Melatonin increases AANAT and MTNR1A expression in eWAT. (A) AANAT and MTNR1A in eWAT detected by immunofluorescence double staining (scale bar is 50 μm); (B) immunofluorescence analysis of CEBPB in eWAT (scale: 50 μm); (C–E) statistical graph of MTNR1A,AANAT and CEBPB positive expression rate; (F) Western blot analysis of MTNR1A protein expression in eWAT; (G) statistical graph of protein expression; (H) relative expression of MTNR1A, AANAT and CEBPB mRNA expression by qPCR analysis. All data are represented as mean ± SEM. * p < 0.05, ** p < 0.01, *** p < 0.001, and **** p < 0.0001.

Figure 7

Melatonin improves mitochondrial autophagy and inflammation in eWAT. (A–C) immunofluorescence analysis of NLRP3, NF-κB, and IL-1β in eWAT (scale: 50 μm); (D,F) statistical graph of NLRP3, NF-κB, and IL-1β positive expression rate; (E) Western blot analysis of NLRP3, NF-κB, MMP9, and IL-1β protein expression in eWAT; (G,H) IL-1β, TNF-α level in serum of mice detected by ELISA; (I) transmission electron microscope picture of eWAT (scale: 50 nm); (J) Western blot analysis of PINK1 and PARKIN protein expression in eWAT; (K) statistical graph of protein expression.
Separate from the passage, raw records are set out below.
-- ==== Sys2Proof/Machine/Operands.lean ====
section
/-! DEFINITION. Operand forms of a pass: its shape (R125 to R129, R153, R160, R228), what INTAKE decodes from memory,
from the drain and from vector registers (R69, R85 to R92, R136, R171 to R174), columns (R122) and row operands
(R123, R138, R261). -/

namespace Sys2Proof.Machine

/-! ## The shape of a pass -/

def psStrict (rc : RunCmd) : Bool := rc.latched.strict
/-- R160, R161. -/
def psPacked (rc : RunCmd) : Bool := tPack rc.tumbler && !rc.latched.strict
/-- Whether EMIT converts to FP64 for memory (R228). -/
def emitsF64 (rc : RunCmd) : Bool :=
  tEn rc.tumbler stEmit && decide (tFmt rc.tumbler = 0) && (decide (tDest rc.tumbler = 0) || decide (tDest rc.tumbler = 2))
/-- Which columns a tumbler word selects, AFFINE's, MIX's and rotary's. -/
def usesColumn (t : BitVec 512) (c : Nat) : Bool :=
  (tEn t stAffine && (decide (tASrc t = 2 + c) || decide (tBSrc t = 2 + c) || decide (tCSrc t = 2 + c) || decide (tDSrc t = 2 + c)))
    || (tEn t stMix && decide (tMSrc t = 4 + c))
    || (tEn t stCurve && decide (tCurve t = 21) && decide (c = 0))

def descOf (rc : RunCmd) (d : Nat) : BitVec 256 := spGet 0 rc.descs d
/-- Whether a selected column is in FP64. -/
def columnF64 (rc : RunCmd) : Bool :=
  (List.range 2).any (fun c => usesColumn rc.tumbler c && decide (dFmt (descOf rc (2 + c)) = 0))
/-- An FP64 pass (R228): a port, a column (DEDUCED: a column is an operand) or EMIT's memory output is FP64. -/
def psF64 (rc : RunCmd) : Bool :=
  psStrict rc && ((decide (tSrcA rc.tumbler = 0) && decide (tFmtA rc.tumbler = 0))
    || (decide (tSrcB rc.tumbler = 1) && decide (tFmtB rc.tumbler = 0)) || columnF64 rc || emitsF64 rc)
/-- The working format. -/
def psFmt (rc : RunCmd) : FloatFmt := if psF64 rc then fmtF64 else if psPacked rc then fmtH24 else fmtW38
/-- P, the width of the pass. -/
def psWidth (rc : RunCmd) : Nat := if psPacked rc then 2 * Config.lanes else Config.lanes
/-- S, the positions of a segment (R153). -/
def psSeg (rc : RunCmd) : Nat :=
  if tEn rc.tumbler stTap then min (32 * 2 ^ tSeg rc.tumbler * (if psPacked rc then 2 else 1)) (psWidth rc) else psWidth rc
def psSegmented (rc : RunCmd) : Bool := decide (psSeg rc < psWidth rc)
def psL (rc : RunCmd) : Nat := pkVlen rc.packet
def psM (rc : RunCmd) : Nat := pkMlen rc.packet
/-- Whether the command scatters its records into buckets (R369, R399). -/
def psBuckets (rc : RunCmd) : Bool :=
  decide (pkOpcode rc.packet = 0x06) && tEn rc.tumbler stEmit && decide (tWMode rc.tumbler = 2)
/-- The rows of the pass: the token rows of a bucket form, whose range is its buckets (R398, R449). -/
def psR (rc : RunCmd) : Nat := if psBuckets rc then pkOpb rc.packet else pkRows rc.packet
/-- Whether a row of the pass has a row slot (R443). -/
def psHasSlot (rc : RunCmd) (row : Nat) : Bool := !pkNoSlot rc.packet && decide (row < pkRows rc.packet)
/-- Vectors of one row. -/
def psPerRow (rc : RunCmd) : Nat := ceilDiv (psM rc) (psL rc)
def psDrains (rc : RunCmd) : Bool := decide (tSrcA rc.tumbler = 1) || decide (tSrcB rc.tumbler = 2)
/-- Vectors of the pass. -/
def psVectors (rc : RunCmd) : Nat :=
  if psSegmented rc && !psDrains rc then ceilDiv (psR rc) (psL rc / psSeg rc) else psR rc * psPerRow rc
def psSlot (rc : RunCmd) (row : Nat) : Nat := pkRow0 rc.packet + row
/-- The space of a descriptor's region. -/
def descSpace (rc : RunCmd) (d : BitVec 256) : Space := if dDevice d then .device else ringTile rc.ring
/-- Flush-to-zero (R107). -/
def psFlush (rc : RunCmd) : Bool := rc.latched.flush && !rc.latched.strict

/-- A place in a vector: position, row, local index. -/
structure Spot where
  pos : Nat
  row : Nat
  j   : Nat
  deriving DecidableEq, Repr

/-- The places of part `k` of a row laid onto vectors of L (R125). -/
def rowSpots (rc : RunCmd) (row k : Nat) : List Spot :=
  (List.range (min (psL rc) (psM rc - psL rc * k))).map (fun p => ⟨p, row, psL rc * k + p⟩)

/-- The places of vector `n` of a pass without a drain port (R125, R126). -/
def vectorSpots (rc : RunCmd) (n : Nat) : List Spot :=
  if psSegmented rc then
    let per := psL rc / psSeg rc
    (List.range per).flatMap (fun g =>
      let row := n * per + g
      if row < psR rc then (List.range (psM rc)).map (fun j => ⟨psSeg rc * g + j, row, j⟩) else [])
  else rowSpots rc (n / psPerRow rc) (n % psPerRow rc)

/-! ## Memory streams -/

/-- Start of a row in a stream of elements of `nb` bytes (R446). -/
def rowStart (d : BitVec 256) (nb m row : Nat) : Nat := dBase d + row * (if dStride d = 0 then m * nb else dStride d)

/-- Blocks of one row (R65). -/
def blocksPerRow (m : Nat) : Nat := ceilDiv m 32

/-- What a read of one element gives: its bits under their scale, the sectors read. -/
structure MemElem where
  val     : Val
  snan    : Bool
  poison  : Bool
  sectors : List (Space × Nat)
  deriving DecidableEq, Repr

def spaceSectors (sp : Space) (a n : Nat) : List (Space × Nat) := (sectorsOf sp a n).map (fun k => (sp, k))

def anyPoison (s : State) (l : List (Space × Nat)) : Bool := l.any (fun x => (getMem s x.1).poisoned x.2)

/-- An element of a stream that is not a block format, at an address. -/
def readScalar (s : State) (sp : Space) (code a : Nat) : MemElem :=
  let raw := readNat s sp a (elemBytes code)
  let sec := spaceSectors sp a (elemBytes code)
  ⟨decodeElem code raw, decodeSignalling code raw, anyPoison s sec, sec⟩

/-- Element `i` of MX block `b` (R61 to R65). -/
def readMx (s : State) (sp : Space) (code base base2 b i : Nat) : MemElem :=
  let a := base + b * blockBytes code
  let lo := elemBits code * i / 8
  let hi := (elemBits code * i + elemBits code - 1) / 8
  let raw := (readNat s sp (a + lo) (hi + 1 - lo) >>> (elemBits code * i % 8)) % 2 ^ elemBits code
  let sec := spaceSectors sp (a + lo) (hi + 1 - lo) ++ spaceSectors sp (base2 + b) 1
  ⟨decodeMx code raw (readByte s sp (base2 + b)), false, anyPoison s sec, sec⟩

/-- PROMO and SIDX of the map entry of a block, and where the map and side regions lie (R419, R679). -/
structure TagPlace where
  promoted : Bool
  side     : Nat
  mapAddr  : Nat
  deriving DecidableEq, Repr

def popBelow (bits n : Nat) : Nat := ((List.range n).filter (fun i => bits.testBit i)).length

def tagPlace (s : State) (rc : RunCmd) (b : Nat) : TagPlace :=
  let aux0 := descOf rc 6
  let sp := descSpace rc aux0
  let a := dBase aux0 + 16 * (b / 64)
  let bits := readNat s sp a 8
  ⟨bits.testBit (b % 64), readNat s sp (a + 8) 4 + popBelow bits (b % 64), a⟩

/-- Element `i` of block `b` of a tagged block stream (R420, R424, R425, R679). -/
def readTagged (s : State) (rc : RunCmd) (d : BitVec 256) (b i : Nat) : MemElem :=
  let sp := descSpace rc d
  let aux0 := descOf rc 6
  let aux1 := descOf rc 7
  let t := tagPlace s rc b
  let mapSec := spaceSectors (descSpace rc aux0) t.mapAddr 16
  let scaleSec := spaceSectors sp (dBase2 d + b) 1
  let scale := readByte s sp (dBase2 d + b)
  if t.promoted then
    if dCap aux1 ≤ t.side then ⟨.nan, false, true, mapSec ++ scaleSec⟩
    else
      let a := dBase aux1 + 32 * t.side
      let sec := mapSec ++ scaleSec ++ spaceSectors (descSpace rc aux1) a 32
      ⟨decodeMx 6 (readNat s (descSpace rc aux1) (a + i) 1) scale, false, anyPoison s sec, sec⟩
  else
    let a := dBase d + 16 * b
    let sec := mapSec ++ scaleSec ++ spaceSectors sp a 16
    let raw := (readNat s sp (a + i / 2) 1 >>> (4 * (i % 2))) % 16
    ⟨decodeMx 10 raw scale, false, anyPoison s sec, sec⟩

/-- Element `k` of a row of a memory stream. -/
def readElem (s : State) (rc : RunCmd) (d : BitVec 256) (code row k : Nat) : MemElem :=
  let b := row * blocksPerRow (psM rc) + k / 32
  if code = codeTagged then readTagged s rc d b (k % 32)
  else if isMx code then readMx s (descSpace rc d) code (dBase d) (dBase2 d) b (k % 32)
  else readScalar s (descSpace rc d) code (rowStart d (elemBytes code) (psM rc) row + k * elemBytes code)

/-- FP32 subnormals become zero under flush-to-zero (R92). -/
def flushed (rc : RunCmd) (code : Nat) (v : Val) : Val × Byte :=
  if psFlush rc && decide (code = 1) && !isZero v && isFinite v && vlt (vabs v) (fmtMinNormal fmtF32) then
    (vzero (isNeg v), flFlush)
  else (v, 0)

/-- What a port delivers: the value, the flags its decode raises, the sectors read, lanes over the headroom. -/
structure PortVal where
  datum    : Datum
  flags    : Byte
  sectors  : List (Space × Nat)
  deriving DecidableEq, Repr

def quiet (v : Val) (poison : Bool) : Datum := ⟨v, 0, poison⟩

/-- INTAKE's decode of a memory element under a scale 2^sc (R85, R86, R136). -/
def decodePort (rc : RunCmd) (code : Nat) (sc : Int) (x : MemElem) : PortVal :=
  let f := flushed rc code x.val
  let v := vscale f.1 sc
  let rounds := decide (sc ≠ 0) || ((decide (code = 0) || decide (code = 13)) && !psF64 rc)
  let r := roundRne (psFmt rc) v
  let fl := f.2 ||| (if rounds then roundFlags (psStrict rc) r else 0)
  ⟨⟨r.val, flagIf x.snan flInvalid, x.poison⟩, if x.poison then 0 else fl, x.sectors⟩

/-! ## The drain (R69, R431) -/

def laneValue (b : Beat) (lane : Nat) : Int := (b.lanes.getD lane 0).toInt

/-- The exact value that an accumulator value of a beat stands for. -/
def drainScaled (biasOn : Bool) (corr : BitVec 16) (sc : Int) (b : Beat) (x : Int) : Val :=
  vdyadic (x * 256 + (if biasOn then (b.count.toNat : Int) * corr.toInt else 0)) (b.exp.toInt - 8 + sc)

/-- The exact value of a drain lane. -/
def drainExact (biasOn : Bool) (corr : BitVec 16) (sc : Int) (b : Beat) (lane : Nat) : Val :=
  drainScaled biasOn corr sc b (laneValue b lane)

/-- R431: less than four bits of margin. -/
def headroomFires (a : Int) : Bool := decide (a < -(2 ^ 43 : Nat)) || decide (((2 ^ 43 : Nat) : Int) ≤ a)

/-- Whether the element at a position lies in the word that failed. -/
def inBadWord (bad : Option BadWord) (pos : Nat) : Bool :=
  match bad with
  | some w => decide (w.first ≤ pos) && decide (pos < w.first + w.elements)
  | none => false

def drainPort (rc : RunCmd) (sc : Int) (b : Beat) (bad : Option BadWord) (pos : Nat) : PortVal :=
  let r := roundRne fmtW38 (drainExact (tBias rc.tumbler) rc.latched.bias sc b pos)
  let hd := flagIf (tHeadroom rc.tumbler && headroomFires (laneValue b pos)) flHeadroom
  let p := inBadWord bad pos
  ⟨⟨r.val, 0, p⟩, if p then 0 else roundFlags (psStrict rc) r ||| hd, []⟩

/-! ## Vector registers (R80, R171 to R174) -/

def laneOf (rc : RunCmd) (pos : Nat) : Nat := if psPacked rc then pos / 2 else pos

/-- An element of a register: poisoned by its lane or by the lane's form. -/
def readReg (s : State) (rc : RunCmd) (reg pos : Nat) : Datum :=
  let x := regLane (regsOf s rc.ring) reg (laneOf rc pos)
  let packed := psPacked rc
  let v := if packed then decodeFloat fmtH24Reg (if pos % 2 = 0 then field x 18 0 else field x 37 19)
    else decodeFloat fmtW38 (field x 37 0)
  quiet v (bit x 39 || decide (bit x 38 ≠ packed))

/-! ## Columns (R122) -/

/-- A column element as decoded, with the flags of its use. -/
def columnElem (s : State) (rc : RunCmd) (c j : Nat) : Datum × List (Space × Nat) :=
  let d := descOf rc (2 + c)
  let code := dFmt d
  let x := if isMx code then readMx s (descSpace rc d) code (dBase d) (dBase2 d) (j / 32) (j % 32)
    else readScalar s (descSpace rc d) code (dBase d + j * elemBytes code)
  let f := flushed rc code x.val
  (⟨f.1, f.2 ||| flagIf x.snan flInvalid, x.poison⟩, x.sectors)

/-! ## Counting reads (R665) -/

def countReads (rc : RunCmd) (l : List (Space × Nat)) (s : State) : State :=
  let ds := l.eraseDups
  let dev := (ds.filter (fun x => decide (x.1 = .device))).length
  let poisoned := (ds.filter (fun x => (getMem s x.1).poisoned x.2)).length
  countEvent 0x25 poisoned (some rc.vi) (countEvent 0x23 dev (some rc.vi)
    (countEvent 0x20 (ds.length - dev) (some rc.vi) s))

/-- The columns are loaded before the first vector. -/
def loadColumns (rc : RunCmd) (s : State) : RunCmd × State :=
  let cs := (List.range 2).filter (usesColumn rc.tumbler)
  let loaded := cs.map (fun c => (c, (List.range (psM rc)).map (columnElem s rc c)))
  let s1 := countReads rc (loaded.flatMap (fun x => x.2.flatMap (fun y => y.2))) s
  ({ rc with prog := { rc.prog with
      cols := loaded.map (fun x => (x.1, x.2.map (fun y => y.1))),
      poisonIn := rc.prog.poisonIn } }, s1)

def columnAt (rc : RunCmd) (c j : Nat) : Datum := (spGet [] rc.prog.cols c).getD j (quiet (vzero false) false)

/-! ## Row operands (R123, R138, R261) -/

/-- The slot that row operands of a row read: as it stood at the row's first vector (R255). -/
def rowSnap (rc : RunCmd) (row : Nat) : Slot := spGet Slot.zero rc.prog.snap row

def swDatum (x : W64) (poison : Bool) : Datum := ⟨ofF64 x, flagIf (isSignalling fmtF64 x.toNat) flInvalid, poison⟩

def swLow (h : Slot) : W64 := BitVec.ofNat 64 h.sw.toNat
def swHigh (h : Slot) : W64 := BitVec.ofNat 64 (h.sw.toNat >>> 64)

def rowOperand (h : Slot) (sel : Nat) : Datum :=
  let fin (n : BitVec 2) (x : W64) : Datum := if h.fin = n then quiet (ofF64 x) h.poison else ⟨.nan, flInvalid, h.poison⟩
  match sel with
  | 8 => quiet (vint (if h.ref = refUnset then 0 else h.ref.toInt)) h.poison
  | 9 => quiet (ofW38 h.maxv.value) h.poison
  | 10 => fin 1 h.fsum
  | 11 => fin 1 h.fsumsq
  | 12 => fin 2 h.fsum
  | 13 => fin 2 h.fsumsq
  | 14 => swDatum (swLow h) h.poison
  | _ => swDatum (swHigh h) h.poison

/-- FP32 immediate. -/
def immDatum (x : W32) : Datum := ⟨ofF32 x, flagIf (isSignalling fmtF32 x.toNat) flInvalid, false⟩

/-- R123: an operand rounded once to the working format, with the flags of its use. -/
def roundOperand (rc : RunCmd) (d : Datum) : Datum :=
  let r := roundRne (psFmt rc) d.val
  if isInf d.val || isNan d.val then d else { d with val := r.val, use := d.use ||| roundFlags (psStrict rc) r }

/-- The query position of a row (R281): masked throughout, up to an index, or nowhere. -/
inductive Query where
  | everywhere
  | above (q : Int)
  | nowhere
  deriving DecidableEq, Repr

def queryOf (h : Slot) : Query :=
  match ofF64 (swHigh h) with
  | .nan => .everywhere
  | .inf n => if n then .everywhere else .nowhere
  | v => .above (vfloor v)

def masked (q : Query) (index : Nat) : Bool :=
  match q with
  | .everywhere => true
  | .nowhere => false
  | .above x => decide (x < (index : Int))

/-- Whether AFFINE of a tumbler word reads row slots, or any other stage does. -/
def readsSlots (t : BitVec 512) : Bool :=
  (tEn t stAffine && (decide (8 ≤ tASrc t) || decide (8 ≤ tBSrc t) || decide (8 ≤ tCSrc t) || decide (8 ≤ tDSrc t) || decide (tMask t = 1)))
    || (tEn t stCurve && decide (tCurve t = 21) && decide (tPosSrc t = 1))

end Sys2Proof.Machine
end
The red arrow points to the mitochondria. All data are represented as mean ± SEM. * p < 0.05, ** p < 0.01, *** p < 0.001, and **** p < 0.0001.

Figure 8

Summary of signaling pathways involved in adipocyte metabolic disorders caused by melatonin decline with aging and HFD in eWAT. Upward arrows indicate upregulated expression levels and downward arrows indicate downregulated expression levels.